(Avigail Bushakevitz
who has appeared numerous times over the years for Friends of Music in Durban.
Pic courtesy Fyn Arts Hermanus Festival)
Deadline: May 16,
2016
This year’s SAMRO Overseas Scholarships Competition is
looking to unearth fresh, exciting Western art music or jazz instrumentalists
with the potential to compete in the global premier league.

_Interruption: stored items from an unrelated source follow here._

-- ==== Sys2Proof/Machine/Operands.lean ====
section
/-! DEFINITION. The field tables of the instruction chapters (R57, R80, R101, R129, R147, R165, R191, R216, R244, R263, R289,
R321, R338, R348, R357, R359, R376): which forms each instruction has, what each operand field holds, and which modifier
values it accepts. Decoding (R60), the register budget, and the full/empty checks (R70) all read these tables. -/
namespace Sys2Proof

/-- A gang's format bank, PF0 to PF7 (R118). -/
abbrev FBank := Vector (BitVec 16) 8

/-- Fields of a programmable format descriptor (R118). -/
def pfSgn (x : BitVec 16) : Bool := x.getLsbD 0
def pfEb (x : BitVec 16) : Nat := (x.extractLsb' 1 3).toNat
def pfMb (x : BitVec 16) : Nat := (x.extractLsb' 4 3).toNat
def pfBias (x : BitVec 16) : Int := (x.extractLsb' 7 8).toInt
def pfSpec (x : BitVec 16) : Bool := x.getLsbD 15
def pfWidth (x : BitVec 16) : Nat := pfEb x + pfMb x + (if pfSgn x then 1 else 0)

/-- R119: the descriptor is valid. -/
def pfValid (x : BitVec 16) : Bool :=
  decide (1 ≤ pfWidth x ∧ pfWidth x ≤ 8 ∧ ¬(pfEb x = 0 ∧ pfMb x = 0) ∧ pfEb x ≤ 5)

/-- R119: the storage width of a descriptor: the smallest of 1, 2, 4 and 8 that holds it. -/
def pfStorage (x : BitVec 16) : Nat :=
  if pfWidth x ≤ 1 then 1 else if pfWidth x ≤ 2 then 2 else if pfWidth x ≤ 4 then 4 else 8

/-- Storage width in bits of a format (R113); `pf` gives the width of a programmable format. -/
def Fmt.storage (pf : BitVec 3 → Nat) : Fmt → Nat
  | .f64 => 64
  | .f32 | .f19 | .i32 => 32
  | .bf16 | .f16 | .i16 => 16
  | .e2m1 | .e1m2 | .i4 | .n4 => 4
  | .i2 => 2
  | .b1 => 1
  | .pf k => pf k
  | _ => 8

/-- Storage width with the descriptors of a bank. -/
def Fmt.bits (bank : FBank) (f : Fmt) : Nat := f.storage (fun k => pfStorage bank[k.toNat])

/-- The TYPE5 code of a format (R113). -/
def Fmt.code : Fmt → BitVec 5
  | .f64 => 0 | .f32 => 1 | .f19 => 2 | .bf16 => 3 | .f16 => 4 | .e4m3 => 5 | .e5m2 => 6 | .e3m4 => 7 | .e2m5 => 8
  | .e3m2 => 9 | .e2m3 => 10 | .e2m1 => 11 | .e1m2 => 12 | .e8m0 => 13 | .i32 => 14 | .i16 => 15 | .i8 => 16 | .n8 => 17
  | .i4 => 18 | .n4 => 19 | .i2 => 20 | .b1 => 21 | .e6m1 => 22 | .q7 => 23 | .pf k => 24 + k.setWidth 5

/-- The format a TYPE5 code names (R113). -/
def Fmt.ofCode (c : BitVec 5) : Fmt :=
  match c.toNat with
  | 0 => .f64 | 1 => .f32 | 2 => .f19 | 3 => .bf16 | 4 => .f16 | 5 => .e4m3 | 6 => .e5m2 | 7 => .e3m4 | 8 => .e2m5
  | 9 => .e3m2 | 10 => .e2m3 | 11 => .e2m1 | 12 => .e1m2 | 13 => .e8m0 | 14 => .i32 | 15 => .i16 | 16 => .i8 | 17 => .n8
  | 18 => .i4 | 19 => .n4 | 20 => .i2 | 21 => .b1 | 22 => .e6m1 | 23 => .q7 | _ => .pf (c.setWidth 3)

/-- The width of an integer type (R97). -/
def IType.width : IType → Nat
  | .i8 | .n8 => 8 | .i16 | .n16 => 16 | .i32 | .n32 => 32 | .i64 | .n64 => 64
def IType.signed : IType → Bool
  | .i8 | .i16 | .i32 | .i64 => true
  | _ => false
/-- Registers an operand of the type takes (R97). -/
def IType.regs (t : IType) : Nat := if t.width = 64 then 2 else 1

/-- The ITYPE code (R47) and its inverse. -/
def IType.code : IType → BitVec 3
  | .i8 => 0 | .i16 => 1 | .i32 => 2 | .i64 => 3 | .n8 => 4 | .n16 => 5 | .n32 => 6 | .n64 => 7
def IType.ofCode (c : BitVec 3) : IType :=
  match c.toNat with
  | 0 => .i8 | 1 => .i16 | 2 => .i32 | 3 => .i64 | 4 => .n8 | 5 => .n16 | 6 => .n32 | _ => .n64

/-- Registers an operand of a format takes (R129): a pair for F64. -/
def Fmt.regs : Fmt → Nat
  | .f64 => 2
  | _ => 1
/-- Type set S of R129. -/
def Fmt.inS : Fmt → Bool
  | .f64 | .f32 | .bf16 | .f16 => true
  | _ => false
/-- The float-like codes 0 to 13 and 22 to 31 of R139. -/
def Fmt.floatLike : Fmt → Bool
  | .i32 | .i16 | .i8 | .n8 | .i4 | .n4 | .i2 | .b1 => false
  | _ => true

/-- Registers an operand of a SYNC data type takes (R216). -/
def DType.regs : DType → Nat
  | .n32 | .i32 | .f32 | .bf16x2 => 1
  | .n64 | .i64 | .f64 => 2
  | .n128 => 4
/-- Bytes of a SYNC data type (R216). -/
def DType.bytes (t : DType) : Nat := 4 * t.regs
def DType.isInt : DType → Bool
  | .n32 | .i32 | .n64 | .i64 => true
  | _ => false
def DType.isFloat : DType → Bool
  | .f32 | .f64 | .bf16x2 => true
  | _ => false
def DType.signed : DType → Bool
  | .i32 | .i64 => true
  | _ => false

/-- The code of a scope (R19). -/
def Scope.code : Scope → Nat
  | .th => 0 | .grp => 1 | .core => 2 | .quad => 3 | .die => 4 | .dev => 5 | .host => 6 | .fab => 7

/-- Registers an access of SIZE code `n` takes (R191). -/
def sizeRegs (n : BitVec 3) : Nat := if n.toNat ≤ 2 then 1 else 2 ^ (n.toNat - 2)
/-- Registers the base of a memory operand takes (R26). -/
def Space.baseRegs : Space → Nat
  | .glb | .par => 2
  | .scr | .prv => 1

/-- What an operand field of an L64 or W96 instruction holds. -/
inductive Kind where
  | zero                 -- unused: must be zero (R43)
  | low (n : Nat)        -- a number below 2^n: predicate, slot, tile, handle, slate, code
  | reg (n : Nat)        -- n registers named but neither read nor waited for
  | src (n : Nat)        -- n source registers, aligned to n
  | part (n k : Nat)     -- a group aligned to n of which the first k are sources (R145)
  | opt                  -- a source pair, or 0 for none
  | dst (n : Nat)        -- n destination registers, aligned to n
  | free                 -- judged later, when the format bank is known (R61)
  deriving DecidableEq, Repr, Inhabited

/-- The role of LIT32 (R44). -/
inductive Role where
  | operand | offset | target | ignored
  deriving DecidableEq, Repr, Inhabited

/-- One row of an instruction table. -/
structure Shape where
  l64 : Bool := true
  w96 : Bool := false
  role : Role := .operand
  d : Kind := .zero
  a : Kind := .zero
  b : Kind := .zero
  c : Kind := .zero
  ok : Bool := true       -- the modifier values are among those accepted
  sys : Bool := false     -- privileged (R55)
  deriving DecidableEq, Repr, Inhabited

/-- The kind of field B in the form at hand: under the operand role of W96 the literal stands for B (R44). -/
def Shape.bKind (sh : Shape) (o : LOps) : Kind :=
  if o.lit.isSome ∧ sh.role = .operand then .zero else sh.b

/-- The registers a kind names, starting at register `r`. -/
def Kind.count : Kind → Nat
  | .reg n | .src n | .dst n => n
  | .part n _ => n
  | .opt => 2
  | _ => 0

/-- The static part of R60 for one field and its FE bit: the bit is free for a source register and zero for a field that names none, for a pair that is left out, and for
a register of which only the full bit is used (R95). DESIGN CHOICE (assumption 84). -/
def Kind.legal (k : Kind) (r : Reg) (fe : Bool) : Bool :=
  match k with
  | .zero => r == 0 && !fe
  | .low n => decide (r.toNat < 2 ^ n) && !fe
  | .reg n | .dst n => decide (r.toNat % n = 0) && !fe
  | .src n | .part n _ => decide (r.toNat % n = 0)
  | .opt => decide (r.toNat % 2 = 0) && !(r == 0 && fe)
  | .free => true

/-- R60: the form exists and every field is legal. -/
def Shape.legal (sh : Shape) (o : LOps) : Bool :=
  (if o.lit.isSome then sh.w96 else sh.l64) && sh.ok
    && sh.d.legal o.d false && sh.a.legal o.a o.fa && (sh.bKind o).legal o.b o.fb && sh.c.legal o.c o.fc

/-- R60: every named register lies below the role's budget. -/
def Kind.inBudget (k : Kind) (r : Reg) (budget : Nat) : Bool :=
  match k with
  | .opt => r == 0 || decide (r.toNat + 2 ≤ budget)
  | k => k.count == 0 || decide (r.toNat + k.count ≤ budget)

def Shape.inBudget (sh : Shape) (o : LOps) (budget : Nat) : Bool :=
  sh.d.inBudget o.d budget && sh.a.inBudget o.a budget && (sh.bKind o).inBudget o.b budget && sh.c.inBudget o.c budget

/-- A source operand: first register, count, and whether its policy traps on empty (R70). -/
structure Source where
  r : Reg
  n : Nat
  trap : Bool
  deriving DecidableEq, Repr

def Kind.source (k : Kind) (r : Reg) (fe : Bool) : List Source :=
  match k with
  | .src n => [⟨r, n, fe⟩]
  | .part _ n => [⟨r, n, fe⟩]
  | .opt => if r = 0 then [] else [⟨r, 2, fe⟩]
  | _ => []

/-- The sources of an instruction, in the order A, B, C. -/
def Shape.sources (sh : Shape) (o : LOps) : List Source :=
  sh.a.source o.a o.fa ++ (sh.bKind o).source o.b o.fb ++ sh.c.source o.c o.fc

/-- An S32 instruction's operands as the L64 operands R57 gives. -/
def SOps.long (o : SOps) : LOps :=
  { g := o.g, fa := o.fa, fb := o.fb, fc := false, d := o.d.setWidth 8, a := o.a.setWidth 8, b := o.b.setWidth 8, c := 0, lit := none }

def CtlMod.s (n : BitVec 4) : CtlMod := { sub := n, sel := 0 }
def IntMod.s (t : IType) : IntMod := { sub := 0, cp := 0, sat := false, ty := t }
def FpMod.s (t : Fmt) : FpMod := { sub := 0, ftz := false, sat := .none, rnd := .rn, ty := t }
/-- The modifier of `TWAIT` and `TSTATE`, whose GS field is 0 (R57, R289). -/
def EngMod.s : EngMod := { sub := 0, scope := .th, ty := .f64, gs := some 0 }

/-! ### Special registers (R92) -/

/-- The special registers. -/
inductive SReg where
  | tid | gid | gw | lane | part | core | vdie | cls | ord | recAddr | nrec | depth | time | region | fcr | fsr | stk | qturn
  | trapf | msk | asid | ptel | audit | wdog
  deriving DecidableEq, Repr, Inhabited

/-- R92: the numbering by SEL8. -/
def SReg.ofCode (c : BitVec 8) : Option SReg :=
  match c.toNat with
  | 0x00 => some .tid | 0x01 => some .gid | 0x02 => some .gw | 0x03 => some .lane | 0x04 => some .part | 0x05 => some .core
  | 0x06 => some .vdie | 0x07 => some .cls | 0x08 => some .ord | 0x09 => some .recAddr | 0x0A => some .nrec | 0x0B => some .depth
  | 0x0C => some .time | 0x0D => some .region | 0x0E => some .fcr | 0x0F => some .fsr | 0x10 => some .stk | 0x11 => some .qturn
  | 0x12 => some .trapf | 0x13 => some .msk | 0x80 => some .asid | 0x81 => some .ptel | 0x82 => some .audit | 0x83 => some .wdog
  | _ => none

/-- R92: registers of 64 bits. -/
def SReg.wide : SReg → Bool
  | .recAddr | .time | .trapf | .msk | .ptel => true
  | _ => false
def SReg.regs (x : SReg) : Nat := if x.wide then 2 else 1
/-- R92: registers that `SWRITE` may name. -/
def SReg.writable : SReg → Bool
  | .fcr | .fsr | .stk | .trapf | .asid | .ptel | .audit | .wdog => true
  | _ => false
/-- R92: privileged registers. -/
def SReg.isSys : SReg → Bool
  | .asid | .ptel | .audit | .wdog => true
  | _ => false

/-! ### The tables -/

def CtlMod.zero (m : CtlMod) : Bool := m.sub == 0 && m.sel == 0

The closing date of May 16, 2016, is fast approaching for
music students and early-career professionals (younger than 32 years old) to apply for one of the country’s most sought-after
postgraduate music study awards.
Every year, rotating on a four-yearly cycle between
composers, singers, keyboard players and instrumentalists, the SAMRO Foundation
awards two scholarships worth R200,000 each – for Western art music and jazz
music, respectively. The grant enables the recipients to enroll for
career-furthering postgraduate studies or master classes at international
institutions.
The previous winners of the instrumentalists round in 2012 -
Avigail Bushakevitz (classical violinist) and Darren English (jazz trumpeter) -
have been making significant waves locally and internationally.

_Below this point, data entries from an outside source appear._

/-- The module when its power comes up, before any die has booted (R406): no region, no gang, no thread. The values that the manual does not give
are those of assumption 3; the envelopes stand at manufacture (R400). DESIGN CHOICE (assumption 3). DESIGN CHOICE (assumption 7). -/
def State.reset : State :=
  { me := Thread.vacant, others := [], groups := [], gangs := [], pads := [], cores := (List.range 256).map Core.unbooted,
    dies := (List.range 4).map Die.unbooted, purlin := [], mem := [], lines := [], counted := [], past := [], phases := [], ops := [], holds := [], handovers := [], pageReqs := [], devWrites := [],
    regions := [], tiles := [], copies := [], streams := [], matrix := [],
    slates := (List.range 512).map (fun i => Slate.fresh (i / 2) (i % 2)), accs := [], binds := [], shadows := [], lates := [], batches := [], cards := [],
    ready := [], blocks := [], parcels := [], posts := [], windows := [], remotes := [], colls := [],
    ports := (List.range 28).map (fun p => { port := p, live := true, seq := 0, fails := 0, heard := 0 }),
    links := [], drains := [], notices := [], routes := [], eaves := [], vifs := (List.range 64).map Vif.fresh, audits := [], badWords := [], weak := [], struck := [], answer := [], chip := 1,
    heap := 0, heapSize := 0, saveSize := 0, envPow := 4000, envInj := 212500, envCxl := [(0, 2 ^ 64)], attached := [], powered := true, mbase := 0,
    time := 0, fresh := 1, turns := 0, cycle := 0, bundle := [], agenda := [] }

end Sys2Proof.Machine
end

After winning the SAMRO scholarship and carving out a strong
name for herself on the international performance circuit, Germany-based
Bushakevitz was named the 2016 Standard Bank Young Artist for Music – joining
an elite club of past winners. She will perform with the Eastern Cape Philharmonic
Orchestra under the baton of Richard Cock at the popular Gala Concert during
this year’s National Arts Festival in Grahamstown. This Juilliard graduate is
currently a member of the first violin section of the Konzerthausorchester in
Berlin.
English’s star is also firmly on the rise. Now based in
Georgia in the United States, the young jazz trumpeter’s debut album, Imagine Nation, is doing extremely well.

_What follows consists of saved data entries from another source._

-- ==== Sys2Proof/Machine/Memory.lean ====
section
/-! DEFINITION. Byte memories: sorted lists of cells without repeats, in which no listed byte is the 0 that an unlisted address reads
as (00 R1; assumption 2). -/
namespace Sys2Proof.Machine

/-- What an address that is not listed reads as (assumption 2). -/
def unlisted : Byte := 0

/-- The byte at an address. DESIGN CHOICE (assumption 2). -/
def readByte (m : List Host.Cell) (a : Nat) : Byte :=
  match m with
  | [] => unlisted
  | (b, v) :: m => if b = a then v else if a < b then unlisted else readByte m a

/-- Store a byte, keeping the canonical form. -/
def writeByte (m : List Host.Cell) (a : Nat) (x : Byte) : List Host.Cell :=
  match m with
  | [] => if x = unlisted then [] else [(a, x)]
  | (b, v) :: m =>
    if b = a then (if x = unlisted then m else (a, x) :: m)
    else if a < b then (if x = unlisted then (b, v) :: m else (a, x) :: (b, v) :: m)
    else (b, v) :: writeByte m a x

/-- The canonical form: addresses rise strictly above `lo` and no cell holds the unlisted value. -/
def Memory.wfFrom (lo : Nat) : List Host.Cell → Bool
  | [] => true
  | (a, v) :: m => decide (lo ≤ a) && v != unlisted && Memory.wfFrom (a + 1) m
def Memory.wf (m : List Host.Cell) : Bool := Memory.wfFrom 0 m

/-- `n` bytes from address `a`, lowest address first. -/
def readBytes (m : List Host.Cell) (a n : Nat) : List Byte := (List.range n).map (fun i => readByte m (a + i))

/-- Store a run of bytes. -/
def writeBytes (m : List Host.Cell) (a : Nat) : List Byte → List Host.Cell
  | [] => m
  | b :: bs => writeBytes (writeByte m a b) (a + 1) bs

/-- Store the bytes that are present. -/
def writeSome (m : List Host.Cell) (a : Nat) : List (Option Byte) → List Host.Cell
  | [] => m
  | none :: bs => writeSome m (a + 1) bs
  | some b :: bs => writeSome (writeByte m a b) (a + 1) bs

/-- A little-endian list of bytes as a number (R1). -/
def bytesNat : List Byte → Nat
  | [] => 0
  | b :: bs => b.toNat + 256 * bytesNat bs

/-- The `k` low bytes of a number, lowest first (R1). -/
def natBytes : Nat → Nat → List Byte
  | 0, _ => []
  | k + 1, n => BitVec.ofNat 8 n :: natBytes k (n / 256)

/-- An `n`-byte number at an address. -/
def readNat (m : List Host.Cell) (a n : Nat) : Nat := bytesNat (readBytes m a n)

/-- Bytes as register words, lowest first. -/
def bytesWords : List Byte → List Word
  | b0 :: b1 :: b2 :: b3 :: bs => BitVec.ofNat 32 (bytesNat [b0, b1, b2, b3]) :: bytesWords bs
  | [] => []
  | bs => [BitVec.ofNat 32 (bytesNat bs)]

/-- Register words as bytes. -/
def wordsBytes : List Word → List Byte
  | [] => []
  | w :: ws => natBytes 4 w.toNat ++ wordsBytes ws

/-- The bits `hi` to `lo` of a number (02). -/
def bitsOf (n hi lo : Nat) : Nat := n / 2 ^ lo % 2 ^ (hi + 1 - lo)
def bitOf (n i : Nat) : Bool := n.testBit i

/-- CRC-32C (R237), bit by bit over the bytes in address order. -/
def crcStep : Nat → Nat → Nat
  | 0, c => c
  | k + 1, c => crcStep k (if c % 2 = 1 then (c / 2) ^^^ 0x82F63B78 else c / 2)
def crc32c (bs : List Byte) : Word :=
  BitVec.ofNat 32 ((bs.foldl (fun c b => crcStep 8 (c ^^^ b.toNat)) 0xFFFFFFFF) ^^^ 0xFFFFFFFF)

end Sys2Proof.Machine
end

He is the youngest artist to be signed to leading Atlanta jazz label, Hot Shoe
Records. On the website Allaboutjazz.com, music reviewer Dan Bilawsky
gave the album four stars, hailing English as “a bright new voice and a force
to be reckoned with … clearly destined for big things”. Expressing his appreciation for the launch pad that the
SAMRO Foundation gave his career, he penned a special note of appreciation in
his album’s liner notes: “Your support has been the most beneficial and
influential! I am forever grateful.”
This is the pivot around which the SAMRO Foundation’s
Overseas Scholarships Competition revolves; it offers a platform for gifted
rising musicians to achieve their potential and pursue excellence in their
craft.
To be eligible to compete in the 2016 SAMRO Overseas
Scholarships Competition, candidates must be a music student or professional
instrumentalist between the ages of 20 and 32, and a citizen of South Africa,
Botswana, Lesotho or Swaziland.
The competition takes place over three rounds; a preliminary
round (in which a panel of adjudicators select the top candidates from the
applications received), an intermediate round (in which the shortlisted Western
art and jazz music candidates compete) and a final round, which will take the
form of a public concert at Johannesburg’s Linder Auditorium on August 20, 2016,
featuring performances by the top two candidates in each category.
To enter, aspiring candidates must download the regulations
and the application form from the SAMRO Foundation website (www.samrofoundation.org.za).